Here we go again!
Jan 03, 2009Well it's a new year. I have a new parrot and a new hope to get weight loss surgery. I tried last year to lose weight on my own. I even met Richard Simmons as well as talked a couple times on his radio show. I lost 40 pounds and gained back that plus another 20! It's harder for me to breathe and just walking outside and back into the house I have to rest. My heart pounds when I walk from my bedroom to the bathroom, just a room away. My right leg swells up to double the size of the left leg. It's like dragging around a frozen turkey on my foot.
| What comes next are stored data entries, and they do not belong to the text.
-- ==== Sys2Proof/Laws/Unpack.lean ====
section
/-! SUPPORT. The bit unpacker (spec/45_decode.md R220 to R226): running it over a code, over a sequence of codes, over
a code cut short; and the two modes in step with one another. -/

namespace Sys2Proof.Machine

variable {γ : Type}

/-- The unpacker run over the bits `c`, the first of them bit `k` of the stream. -/
def unpackRun (d : Nat) (act : γ → Bool → Act γ) (init : γ) (k : Nat) : Bits → Unpack γ → Unpack γ
  | [], u => u
  | b :: c, u => unpackRun d act init (k + 1) c (unpackBit d act init k b u)

theorem unpackRun_append (d : Nat) (act : γ → Bool → Act γ) (init : γ) (k : Nat) (c c' : Bits) (u : Unpack γ) :
    unpackRun d act init k (c ++ c') u = unpackRun d act init (k + c.length) c' (unpackRun d act init k c u) := by
  induction c generalizing k u with
  | nil => rfl
  | cons b c ih =>
    rw [List.cons_append, unpackRun, unpackRun, ih, List.length_cons]
    congr 1
    omega

theorem packedBits_succ (m : Buffer) (n : Nat) : packedBits m (n + 1) = packedBits m n ++ [streamBit m n] := by
  simp [packedBits, List.range_succ]

@[simp] theorem packedBits_length (m : Buffer) (n : Nat) : (packedBits m n).length = n := by simp [packedBits]

theorem packedBits_getElem? {m : Buffer} {n k : Nat} (h : k < n) : (packedBits m n)[k]? = some (streamBit m k) := by
  simp [packedBits, h]

theorem unpackBits_eq (d : Nat) (act : γ → Bool → Act γ) (init : γ) (obuf dbuf : Buffer) (n : Nat) :
    unpackBits d act init obuf dbuf n = unpackRun d act init 0 (packedBits obuf n) ⟨0, 0, init, dbuf, none⟩ := by
  induction n with
  | zero => rfl
  | succ n ih =>
    rw [packedBits_succ, unpackRun_append, packedBits_length, ← ih]
    simp [unpackRun, unpackBits]

theorem unpackRun_raised {d : Nat} {act : γ → Bool → Act γ} {init : γ} {u : Unpack γ} (h : u.raised.isSome = true)
    (k : Nat) (c : Bits) : unpackRun d act init k c u = u := by
  induction c generalizing k with
  | nil => rfl
  | cons b c ih => rw [unpackRun, unpackBit, if_pos h, ih]

/-- From the cursor `cur` the bits `c` lead, without ending a code, to the cursor `cur'`. -/
def Wanders (act : γ → Bool → Act γ) : γ → Bits → γ → Prop
  | cur, [], cur' => cur = cur'
  | cur, b :: c, cur' => ∃ next, act cur b = .go next ∧ Wanders act next c cur'

/-- From the cursor `cur` the bits `c` are a code of `sym`, ending with their last bit. -/
def Spells (act : γ → Bool → Act γ) (cur : γ) (c : Bits) (sym : Byte) : Prop :=
  ∃ c' b cur', c = c' ++ [b] ∧ Wanders act cur c' cur' ∧ act cur' b = .emit sym

variable {d : Nat} {act : γ → Bool → Act γ} {init : γ}

theorem unpackRun_wanders {cur' : γ} {c : Bits} {u : Unpack γ} (hu : u.raised = none) (h : Wanders act u.cur c cur')
    (k : Nat) : unpackRun d act init k c u = { u with cur := cur' } := by
  induction c generalizing k u with
  | nil => simp only [Wanders] at h; subst h; rfl
  | cons b c ih =>
    obtain ⟨next, h1, h2⟩ := h
    rw [unpackRun, unpackBit, if_neg (by simp [hu]), h1]
    exact ih (u := { u with cur := next }) hu h2 (k + 1)

theorem unpackRun_spells {sym : Byte} {c : Bits} {u : Unpack γ} (hu : u.raised = none) (hn : u.n < d)
    (h : Spells act u.cur c sym) (k : Nat) :
    unpackRun d act init k c u = ⟨u.n + 1, k + c.length, init, u.dbuf.write u.n sym, none⟩ := by
  obtain ⟨c', b, cur', rfl, h1, h2⟩ := h
  rw [unpackRun_append, unpackRun_wanders hu h1, unpackRun, unpackBit, if_neg (by simp [hu])]
  dsimp only
  rw [h2]
  dsimp only [unpackRun]
  rw [emitAt, if_neg (by dsimp only; omega)]
  simp [hu, Nat.add_assoc]

/-- A complete code that finds DBUF full is OVERFLOW at the bit where it began (R220, R225 (2)). -/
theorem unpackRun_overflow {sym : Byte} {c : Bits} {u : Unpack γ} (hu : u.raised = none) (hn : u.n = d)
    (h : Spells act u.cur c sym) (k : Nat) :
    ∃ cur', unpackRun d act init k c u =
      { u with cur := cur', raised := some ⟨.overflow, BitVec.ofNat 32 u.start⟩ } := by
  obtain ⟨c', b, cur', rfl, h1, h2⟩ := h
  refine ⟨cur', ?_⟩
  rw [unpackRun_append, unpackRun_wanders hu h1, unpackRun, unpackBit, if_neg (by simp [hu])]
  dsimp only
  rw [h2]
  dsimp only [unpackRun]
  rw [emitAt, if_pos hn]

/-- Symbols written to a buffer from element `n` on. -/
def putSymbols (m : Buffer) (n : Nat) : List Byte → Buffer
  | [] => m
  | x :: xs => putSymbols (m.write n x) (n + 1) xs

theorem putSymbols_read (m : Buffer) (n : Nat) (xs : List Byte) (j : Nat) :
    (putSymbols m n xs).read j = if n ≤ j ∧ j < n + xs.length then xs.getD (j - n) 0#8 else m.read j := by
  induction xs generalizing m n with
  | nil =>
    have : ¬ (n ≤ j ∧ j < n + ([] : List Byte).length) := by rw [List.length_nil]; omega
    rw [if_neg this]; rfl
  | cons x xs ih =>
    rw [putSymbols, ih, Buffer.read_write, List.length_cons]
    by_cases h1 : j = n
    · subst h1
      rw [if_neg (by omega), if_pos rfl, if_pos (by omega)]; simp
    · by_cases h2 : n + 1 ≤ j ∧ j < n + 1 + xs.length
      · rw [if_pos h2, if_pos (by omega)]
        obtain ⟨t, ht⟩ : ∃ t, j - n = t + 1 := ⟨j - n - 1, by omega⟩
        rw [ht, show j - (n + 1) = t by omega]; simp
      · rw [if_neg h2, if_neg h1, if_neg (by omega)]

/-- A sequence of codes decodes to their symbols. -/
theorem unpackRun_codes {l : List (Byte × Bits)} {u : Unpack γ} (hu : u.raised = none) (hc : u.cur = init)
    (hn : u.n + l.length ≤ d) (h : ∀ e ∈ l, Spells act init e.2 e.1) (k : Nat) (hk : u.start = k) :
    unpackRun d act init k (l.flatMap Prod.snd) u =
      ⟨u.n + l.length, k + (l.flatMap Prod.snd).length, init, putSymbols u.dbuf u.n (l.map Prod.fst), none⟩ := by
  induction l generalizing k u with
  | nil => rcases u with ⟨n, st, cur, m, r⟩; simp only at hu hc hk; subst hu hc hk; rfl
  | cons e l ih =>
    rw [List.length_cons] at hn
    rw [List.flatMap_cons, unpackRun_append,
      unpackRun_spells hu (by omega) (by rw [hc]; exact h e (by simp)) k,
      ih (u := ⟨u.n + 1, k + e.2.length, init, u.dbuf.write u.n e.1, none⟩) rfl rfl
        (by dsimp only; omega) (fun e' he' => h e' (by simp [he'])) (k + e.2.length) rfl]
    simp only [List.length_cons, List.map_cons, putSymbols, List.length_append, Unpack.mk.injEq, and_true]
    omega

/-- Codes that fill DBUF, then one complete code more: OVERFLOW at its first bit, whatever follows (R225 (2)). -/
theorem unpackRun_codes_overflow {l : List (Byte × Bits)} {e : Byte × Bits} {rest : Bits} {old : Buffer}
    (hn : l.length = d) (h : ∀ f ∈ l ++ [e], Spells act init f.2 f.1) :
    ∃ cur', unpackRun d act init 0 (l.flatMap Prod.snd ++ e.2 ++ rest) ⟨0, 0, init, old, none⟩ =
      ⟨d, (l.flatMap Prod.snd).length, cur', putSymbols old 0 (l.map Prod.fst),
        some ⟨.overflow, BitVec.ofNat 32 (l.flatMap Prod.snd).length⟩⟩ := by
  rw [unpackRun_append, unpackRun_append,
    unpackRun_codes (u := ⟨0, 0, init, old, none⟩) rfl rfl (by dsimp only; omega) (fun f hf => h f (by simp [hf])) 0 rfl]
  obtain ⟨cur', hc⟩ := unpackRun_overflow (d := d) (init := init)
    (u := ⟨0 + l.length, 0 + (l.flatMap Prod.snd).length, init, putSymbols old 0 (l.map Prod.fst), none⟩) rfl
    (by dsimp only; omega) (h e (by simp)) (0 + (l.flatMap Prod.snd).length)
  rw [hc, unpackRun_raised rfl]
  exact ⟨cur', by simp [hn]⟩

/-! ### The tree's codes -/

variable {s : State}

theorem treeAct_full (hl : 2 ≤ s.nleaf.toNat) (cur : NodeIdx) (b : Bool) :
    treeAct s cur b =
      if (nodeAt s.node (childOf s.node cur b)).leaf then .emit (nodeAt s.node (childOf s.node cur b)).sym
      else .go (childOf s.node cur b) := by
  have h0 : s.nleaf ≠ 0#9 := by intro e; rw [e] at hl; simp at hl
  have h1 : s.nleaf ≠ 1#9 := by intro e; rw [e] at hl; simp at hl
  unfold treeAct
  rw [if_neg h0, if_neg h1]
  rfl

/-- On a full tree a path to an internal node is wandered (R221). -/
theorem TreeShape.wanders (h : TreeShape s) (hl : 2 ≤ s.nleaf.toNat) {n m : NodeIdx} {q : Bits}
    (hn : n.toNat < s.nodeCnt.toNat) (hd : descend s.node n q = some m) (hm : (nodeAt s.node m).leaf = false) :
    Wanders (treeAct s) n q m := by
  induction q generalizing n with
  | nil => simpa [descend, Wanders] using hd
  | cons b q ih =>
    simp only [descend] at hd
    split at hd
    · simp at hd
    · rename_i hnl
      have hc := h.child_lt hn (by simpa using hnl) b
      have hcl : (nodeAt s.node (childOf s.node n b)).leaf = false := by
        cases q with
        | nil => simp only [descend, Option.some.injEq] at hd; rw [hd]; exact hm
        | cons b' q =>
          simp only [descend] at hd
          split at hd
          · simp at hd
          · rename_i h'; simpa using h'
      refine ⟨childOf s.node n b, ?_, ih (by omega) hd⟩
      rw [treeAct_full hl, hcl]; rfl

/-- On a full tree the path to a leaf is a code of its symbol (R221). -/
theorem TreeShape.spells (h : TreeShape s) (hl : 2 ≤ s.nleaf.toNat) {n : NodeIdx} {p : Bits}
    (hn : n.toNat < s.nleaf.toNat) (hd : descend s.node s.root p = some n) :
    Spells (treeAct s) s.root p (nodeAt s.node n).sym := by
  have hr := h.root_lt (by omega)
  have hlast := h.rootLast (by omega)
  have hc := h.count
  rcases List.eq_nil_or_concat p with rfl | ⟨p', b, rfl⟩
  · simp only [descend, Option.some.injEq] at hd
    rw [← hd] at hn; omega
  · rw [List.concat_eq_append] at hd ⊢
    obtain ⟨k, hk, hkl, hkc⟩ := descend_snoc.mp hd
    refine ⟨p', b, k, rfl, h.wanders hl hr hk hkl, ?_⟩
    rw [treeAct_full hl, hkc, (h.leaves n hn).1]
    rfl

/-! ### The table's codes -/

theorem tableAct_emit {acc : Bits} {b : Bool} {x : Byte} (h : codeOf s.ct x = acc ++ [b])
    (hmin : ∀ y : Byte, y.toNat < x.toNat → codeOf s.ct y ≠ acc ++ [b]) : tableAct s acc b = .emit x := by
  unfold tableAct
  rw [(leastMatch_eq_some s.ct (acc ++ [b]) x).mpr ⟨h, hmin⟩]

theorem tableAct_go {acc : Bits} {b : Bool} (h : ∀ y : Byte, codeOf s.ct y ≠ acc ++ [b]) :
    tableAct s acc b = .go (acc ++ [b]) := by
  unfold tableAct
  rw [(leastMatch_eq_none s.ct (acc ++ [b])).mpr h]

/-- Bits no prefix of which is a code are accumulated (R224). -/
theorem table_wanders {acc q : Bits} (h : ∀ r : Bits, r ≠ [] → r <+: q → ∀ y : Byte, codeOf s.ct y ≠ acc ++ r) :
    Wanders (tableAct s) acc q (acc ++ q) := by
  induction q generalizing acc with
  | nil => simp [Wanders]
  | cons b q ih =>
    refine ⟨acc ++ [b], tableAct_go (h [b] (by simp) (by simp)), ?_⟩
    have := ih (acc := acc ++ [b]) (by
      intro r hr hp y
      have := h (b :: r) (by simp) (by simpa using hp) y
      simpa using this)
    simpa using this

/-- A code none of whose proper prefixes is a code is matched, the least symbol that has it (R224). -/
theorem table_spells {x : Byte} (hne : codeOf s.ct x ≠ [])
    (hpre : ∀ r : Bits, r ≠ [] → r <+: codeOf s.ct x → r ≠ codeOf s.ct x → ∀ y : Byte, codeOf s.ct y ≠ r)
    (hmin : ∀ y : Byte, y.toNat < x.toNat → codeOf s.ct y ≠ codeOf s.ct x) :
    Spells (tableAct s) [] (codeOf s.ct x) x := by
  rcases List.eq_nil_or_concat (codeOf s.ct x) with h | ⟨c', b, h⟩
  · exact absurd h hne
  · rw [List.concat_eq_append] at h
    refine ⟨c', b, c', h, ?_, ?_⟩
    · have := table_wanders (s := s) (acc := []) (q := c') (by
        intro r hr hp y
        rw [List.nil_append]
        refine hpre r hr ?_ ?_ y
        · rw [h]; exact hp.trans (List.prefix_append _ _)
        · intro e
          have := hp.length_le
          rw [e, h] at this
          simp at this)
      simpa using this
    · refine tableAct_emit h ?_
      rw [← h]
      exact hmin

/-! ### What every run keeps -/

/-- DBUF elements at and above the count are as before, the count is within the depth, and so are all writes (R225). -/
structure Decoded (d : Nat) (old : Buffer) (u : Unpack γ) : Prop where
  n : u.n ≤ d
  rest : ∀ j, u.n ≤ j → u.dbuf.read j = old.read j
  wf : Buffer.wf d old = true → Buffer.wf d u.dbuf = true

theorem Decoded.unpackBit {old : Buffer} {u : Unpack γ} (h : Decoded d old u) (k : Nat) (b : Bool) :
    Decoded d old (Machine.unpackBit d act init k b u) := by
  unfold Machine.unpackBit
  split
  · exact h
  · split
    · exact ⟨h.n, h.rest, h.wf⟩
    · unfold emitAt
      split
      · exact ⟨h.n, h.rest, h.wf⟩
      · rename_i hn
        have := h.n
        refine ⟨by dsimp only; omega, fun j hj => ?_, fun hw => Buffer.wf_write _ (by omega) (h.wf hw)⟩
        dsimp only at hj ⊢
        rw [Buffer.read_write_other _ _ (by omega)]
        exact h.rest j (by omega)
    · exact ⟨h.n, h.rest, h.wf⟩

theorem decoded_unpackBits (obuf dbuf : Buffer) (n : Nat) : Decoded d dbuf (unpackBits d act init obuf dbuf n) := by
  induction n with
  | zero => exact ⟨Nat.zero_le _, fun _ _ => rfl, fun h => h⟩
  | succ n ih => exact ih.unpackBit n _

theorem Decoded.endOfStream {old : Buffer} {u : Unpack γ} (h : Decoded d old u) (mid : γ → Bool) :
    Decoded d old (Machine.endOfStream mid u) := by
  unfold Machine.endOfStream
  split
  · exact ⟨h.n, h.rest, h.wf⟩
  · exact h

/-! ### The end of the stream -/

theorem endOfStream_raised {δ : Type} (m : δ → Bool) {u : Unpack δ} (h : u.raised.isSome = true) :
    Machine.endOfStream m u = u := by
  unfold Machine.endOfStream
  rcases hu : u.raised with _ | r
  · rw [hu] at h; cases h
  · simp

/-- A stream that ends in mid-code fails (R220). -/
theorem endOfStream_mid {δ : Type} (m : δ → Bool) {u : Unpack δ} (h : u.raised = none) (hm : m u.cur = true) :
    Machine.endOfStream m u = failAt u := by
  unfold Machine.endOfStream; simp [h, hm]

theorem endOfStream_done {δ : Type} (m : δ → Bool) {u : Unpack δ} (hm : m u.cur = false) :
    Machine.endOfStream m u = u := by
  unfold Machine.endOfStream; simp [hm]

end Sys2Proof.Machine
end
I'm on disability and medicare now and I live with my Mother because I ca not afford to live on my own. I rarely leave the house and order my groceries to be delivered because I can't walk through the store anymore. I am trying to quit smoking too (can't afford it anyway). I can't drive a car anymore. My Mom has to drive me to the doctor. So I'm trying to find a surgeon that is not too far away, because my Mother is 65 and driving long distances is hard for her. I don't know what medicare will cover and what bariatric surgery I can have. I feel really alone in life right now. My mom is afraid for my life, but worries that I wouldn't be happy with the food restriction of a surgery. I also am afraid of being thin. I have had this big girl identity for so long, it almost comforts me. I see a psychiatrist and a therapist now on the regular basis. I take meds for that and it's helped with some of my depression symptoms. I just feel stuck.